- Conference: Atlantic Coast Conference

Ranking
- Coaches: No. 13
- AP: No. 14
- Record: 24–7 (15–5 ACC)
- Head coach: Chris Mack (2nd season);
- Assistant coaches: Dino Gaudio; Luke Murray; Mike Pegues;
- Home arena: KFC Yum!

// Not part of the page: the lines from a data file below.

-- ==== Sys2Proof/Tests/Slice0.lean ====
section
/-! SUPPORT. The model's own tests: well-formedness, single steps on small states with results from the manual, and for every statement states and operands
that meet its hypotheses. -/

namespace Sys2Proof.Tests

open Sys2Proof.Machine

set_option Elab.async false

/-! ### Small states -/

/-- Sessions of the levels viewer to installer with a host at transport 0, address 5: number 1 at level 1, 2 at level 2, 3 at level 3. -/
def sessions : List Session := [⟨1, 0, 5, 1, 0, 0, 0, false, []⟩, ⟨2, 0, 5, 2, 0, 0, 0, false, []⟩, ⟨3, 0, 5, 3, 0, 0, 0, false, []⟩]

/-- Pairs 254 and 255, which EOP_AUTH_PAIR names after reset, with keys 1 and 2 in use under epoch 1. -/
def keyPairs : List (Nat × KeyPair) := [(254, ⟨⟨2, 1, 1⟩, ⟨0, 0, 0⟩, 0, false⟩), (255, ⟨⟨2, 1, 2⟩, ⟨0, 0, 0⟩, 0, false⟩)]

/-- A device in service with those sessions and keys, every resource awake. -/
def serving : State :=
  { State.reset with dev := { State.reset.dev with
      phase := .running
      resources := []
      eop := { State.reset.dev.eop with sessions := sessions }
      sec := { State.reset.dev.sec with pairs := keyPairs } } }

/-- The tags of an empty message with COUNTER 1: in session 2 under pair 254, in session 3 under pair 255. -/
def tagOf (k : Nat) : BitVec 128 :=
  if k = 2 then 229724167645182552887617770338076305640 else if k = 3 then 186734439210349834851968054637002657478 else 0

/-- A request in session k, the first in it, its bytes left out. -/
def req (k : Nat) : Req := ⟨0, 5, 0, 0, BitVec.ofNat _ k, 7, 0, 0, true, tagOf k, 1, 0, []⟩

/-- The state with another device. -/
def on (s : State) (f : Device → Device) : State := { s with dev := f s.dev }

/-- The state with an object at a value. -/
def set (s : State) (o : Obj) (v : Nat) : State := { s with dev := s.dev.set o v }

/-- A transfer of a DOMAIN that has come whole in session k. -/
def sent (k ref : Nat) (bs : List Nat) (s : State) : State :=
  on s (fun d => { d with eop := { d.eop with transfers := [{ ref := ref, writing := true, session := k, total := bs.length, data := bs, transport := 0, addr := 5 }] } })

/-- The only action of the schedule: handle 9, armed for now. -/
def due (cls ref v : Nat) (args : List Nat) (own : Bool) : Action :=
  { newAction .calendar (if own then .device else .host) cls ref 0 v with handle := 9, armed := some 0, armSeq := 77, args := args }

/-- A state in which that action fires. -/
def firing (a : Action) (s : State) : State := on s (fun d => { d with sched := { d.sched with actions := [a] } })

/-! ### Witnesses: every statement's hypotheses are met together -/

/-- An outcome that is no error. -/
def fine {α : Type} : Except Err α → Bool
  | .ok _ => true
  | .error _ => false

/-- Access and kind of an object's row, and whether a value passes its check. -/
def rowAt (ref : Nat) (v : Val) : Option (Access × Bool × Bool × Nat) :=
  (rowOf ref).map (fun r => (r.access, r.ty == tyDomain, (valueCheck (objOf r ref) r.range v).isNone, writeLevelOf r ref v.raw))

theorem wit_reads : serving.fresh.grants (req 1) 0 = true ∧ (rowOf Reg.schedTimeState.ref).map (fun r => (r.access, r.ty == tyDomain)) = some (.ro, false) ∧
    (serving.fresh.found (req 1)).shown Reg.schedTimeState.ref = none ∧ readLevel (Reg.schedTimeState.ref / 256) ≤ serving.fresh.privilege (req 1) ∧
    (rowOf Reg.schedList.ref).map (·.ty) = some tyDomain ∧ (rowOf Reg.dictSave.ref).map (·.access) = some .wo := by decide +kernel

theorem wit_writes : serving.fresh.writes (req 1) 1 Reg.schedLatePolicy.ref = true ∧ followsByItself Reg.schedLatePolicy.ref = false ∧
    rowAt Reg.schedLatePolicy.ref ⟨1, 1⟩ = some (.rw, false, true, 1) ∧ (written Reg.schedLatePolicy.ref).contains Reg.schedLatePolicy.ref = false ∧
    (ownEffect Reg.schedLatePolicy.ref 1 (serving.fresh.found (req 1))).isNone = true := by decide +kernel

theorem wit_writes_clear : serving.fresh.writes (req 1) 1 (Reg.lineRxLossCount 0).ref = true ∧ rowAt (Reg.lineRxLossCount 0).ref ⟨4, 0⟩ = some (.rwc, false, true, 1) ∧
    followsByItself (Reg.lineRxLossCount 0).ref = false ∧ ((serving.fresh.found (req 1)).packetClear (Reg.lineRxLossCount 0).ref).isNone = true ∧
    clearCheck (Reg.lineRxLossCount 0).ref (serving.fresh.found (req 1)) = none := by decide +kernel

theorem wit_writes_refused : serving.fresh.writes (req 1) 1 Reg.schedTimeState.ref = true ∧ followsByItself Reg.schedTimeState.ref = false ∧
    rowAt Reg.schedTimeState.ref ⟨1, 0⟩ = some (.ro, false, true, 1) ∧ serving.fresh.writes (req 1) 1 Reg.schedList.ref = true ∧
    followsByItself Reg.schedList.ref = false ∧ (rowOf Reg.schedList.ref).map (fun r => writeLevelOf r Reg.schedList.ref 0) = some 1 := by decide +kernel

/-- A bundle of one write. -/
def oneMember : List BundleMember := [⟨BitVec.ofNat 24 Reg.schedLatePolicy.ref, ⟨1, 1⟩⟩]

theorem wit_bundle : serving.fresh.grants (req 1) 0 = true ∧ serving.dev.journals = false ∧
    (membersCheck false (req 1) (serving.fresh.privilege (req 1)) (((serving.fresh.found (req 1)).sessionOf (req 1)).any (·.limited)) 0 [] oneMember
      (serving.fresh.found (req 1))).isNone = true ∧
    (serving.fresh.found (req 1)).writeNeeds Reg.schedLatePolicy.ref 1 = [] ∧ (serving.fresh.found (req 1)).rwsNeeds Reg.schedLatePolicy.ref 1 = [] ∧
    time96Valid (req 1).bake.toNat = true ∧ serving.dev.hostPlaceFree ((serving.fresh.found (req 1)).bundleAction (req 1) oneMember) = true ∧
    bakeFu ((serving.fresh.found (req 1)).bundleAction (req 1) oneMember) ≤ (serving.fresh.found (req 1)).now + serving.dev.get Reg.schedMaxAhead * fuSec ∧
    (serving.fresh.found (req 1)).isLate { (serving.fresh.found (req 1)).bundleAction (req 1) oneMember with acceptAt := (serving.fresh.found (req 1)).now } = false := by
  decide +kernel

/-- A subscription of session 1 that holds notices of one object spaced. -/
def spaced : State := on serving (fun d => { d with eop := { d.eop with subs := [⟨1, 1, 0, 5, 0x2000, 0x5FFF, 0, [0x201002], []⟩] } })

theorem wit_subscriptions : serving.fresh.privilege (req 1) = 1 ∧ (subsOf (req 1) serving.dev.eop.subs).length = 0 ∧ spaced.fresh.grants (req 1) 0 = true ∧
    ((subsOf (req 1) spaced.dev.eop.subs).find? (fun y => y.num == 1)).isSome = true ∧ spaced.dev.dead = false ∧
    (spaced.dev.eop.subs[0]?).map (fun x => (x.waiting.contains 0x201002, x.spaced.contains 0x201002)) = some (false, true) := by decide +kernel

/-- A safe list of no transfers, begun and whole. -/
def opened : State := sent 1 Reg.lineAspiSafe.ref [] serving

theorem wit_blocks : (rowOf Reg.lineAspiSafe.ref).map (fun r => (r.ty == tyDomain, r.access == .ro, r.access == .wo)) = some (true, false, false) ∧
    serving.fresh.grants (req 1) (levelOf Reg.lineAspiSafe.ref 0) = true ∧ (serving.dev.eop.transfers.find? (fun x => x.ref == Reg.lineAspiSafe.ref)) = none ∧
    fine ((serving.fresh.found (req 1)).domainBytes Reg.lineAspiSafe.ref) = true ∧ serving.fresh.grants (req 1) (readLevel (Reg.lineAspiSafe.ref / 256)) = true := by decide +kernel

theorem wit_blocks_open : opened.fresh.grants (req 1) (levelOf Reg.lineAspiSafe.ref 0) = true ∧ opened.dev.dead = false ∧
    (opened.dev.eop.transfers.find? (fun x => x.ref == Reg.lineAspiSafe.ref)).map (fun x => (ownTransfer (req 1) x, x.writing, x.data.length)) = some (true, true, 0) ∧
    opened.fresh.writes (req 1) 1 Reg.lineAspiSafe.ref = true ∧ opened.dev.journals = false ∧ crc32 [] = 0 ∧ opened.dev.keepsWhole Reg.lineAspiSafe.ref [] = true ∧
    opened.dev.keepsWhole Reg.timeHoThermTable.ref [] = true ∧ opened.dev.keepsWhole Reg.twinLocalList.ref [] = true ∧
    opened.dev.keepsWhole (Reg.lineTxEmph 1).ref (List.replicate 512 0) = true := by decide +kernel

/-- A snapshot of six bytes that session 1 reads. -/
def readOpen : State :=
  on serving (fun d => { d with eop := { d.eop with transfers := [⟨Reg.lineAspiSafe.ref, 1, 0, 5, false, 6, [1, 2, 3, 4, 5, 6]⟩] } })

theorem wit_blocks_read : readOpen.fresh.grants (req 1) (readLevel (Reg.lineAspiSafe.ref / 256)) = true ∧
    (readOpen.dev.eop.transfers.find? (fun x => x.ref == Reg.lineAspiSafe.ref)).map (fun x => (ownTransfer (req 1) x, x.writing)) = some (true, false) := by decide +kernel

/-- A request outside every session. -/
def bare : Req := { req 0 with counter := 0, tagged := false }

/-- An OPEN at installer level with nonce 5, its tag under pair 254, on a transport that allows it. -/
def tagged : Req := { req 0 with tag := 54908536718078741971658210356515795414, counter := 5 }
def trusted : State := set serving (Reg.eopTransportMax 0) 3

theorem wit_sessions_tagged : trusted.fresh.grants tagged 0 = true ∧ tagged.session = 0 ∧ (2 : Nat) ≤ trusted.dev.get (Reg.eopTransportMax tagged.transport) ∧
    trusted.dev.eop.sessions.length < 32 ∧ trusted.dev.get (Reg.eopAuthPair 0) = 254 ∧ (trusted.dev.pair 254).cur.state = 2 ∧
    trusted.dev.tagRight 2 0 tagged = true ∧ (trusted.dev.lastNonce 254 1).any (fun n => decide (5 ≤ n)) = false ∧
    tblGetD trusted.dev.eop.bases (nonceKey 254 1) 0 = 0 := by decide +kernel

theorem wit_sessions : serving.fresh.grants bare 0 = true ∧ bare.session = 0 ∧ (0 : Nat) ≤ serving.dev.get (Reg.eopTransportMax bare.transport) ∧
    serving.dev.eop.sessions.length < 32 ∧ serving.fresh.grants (req 2) 0 = true ∧ (req 2).session ≠ 0 ∧ serving.dev.dead = false ∧
    serving.dev.eop.sessions.any (fun x => x.num == 2) = true := by decide +kernel

/-- A message in reassembly, and one that waits for the answer of a leaf. -/
def between : State :=
  on serving (fun d => { d with eop := { d.eop with reassembly := [⟨0, 3, 9, 1, []⟩], forwards := [{ msgId := 4, transport := 0, addr := 5, service := 1, session := 1, reqId := 7 }] } })

theorem wit_transports : serving.dev.phase = .running ∧ serving.fresh.grants (req 1) 0 = true ∧
    rowAt Reg.schedLatePolicy.ref ⟨1, 1⟩ = some (.rw, false, true, 1) ∧ serving.dev.roleCheck Reg.schedLatePolicy.ref = none ∧
    (ownEffect Reg.schedLatePolicy.ref 1 serving.fresh.takeSeq.spiStatus).isNone = true ∧
    (rowOf Reg.schedLatePolicy.ref).map (fun r => (directType r, decide (r.width ≤ 32), ofSigned 32 (rowValue r 1))) = some (true, true, 1) ∧
    (rowOf Reg.schedTimeState.ref).map (fun r => (directType r, r.access == .wo, decide (r.width < 64))) = some (true, false, true) ∧
    serving.fresh.takeSeq.spiStatus.shown Reg.schedTimeState.ref = none ∧
    serving.dev.eop.reassembly = [] ∧ between.dev.dead = false ∧
    (between.dev.eop.reassembly.find? (fun r => r.carrier == 0 && r.leaf == 3 && r.msgId == 9)).isSome = true ∧
    (between.dev.eop.forwards.find? (fun f => f.msgId == 4)).isSome = true := by decide +kernel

Center

= 2019–20 Louisville Cardinals men's basketball team =

American college basketball season

The 2019–20 Louisville Cardinals men's basketball team represented the University of Louisville during the 2019–20 NCAA Division I men's basketball season. The team played its home games on Denny Crum Court at the KFC Yum! Center in downtown Louisville, Kentucky as members of the Atlantic Coast Conference. They were led by second-year head coach Chris Mack.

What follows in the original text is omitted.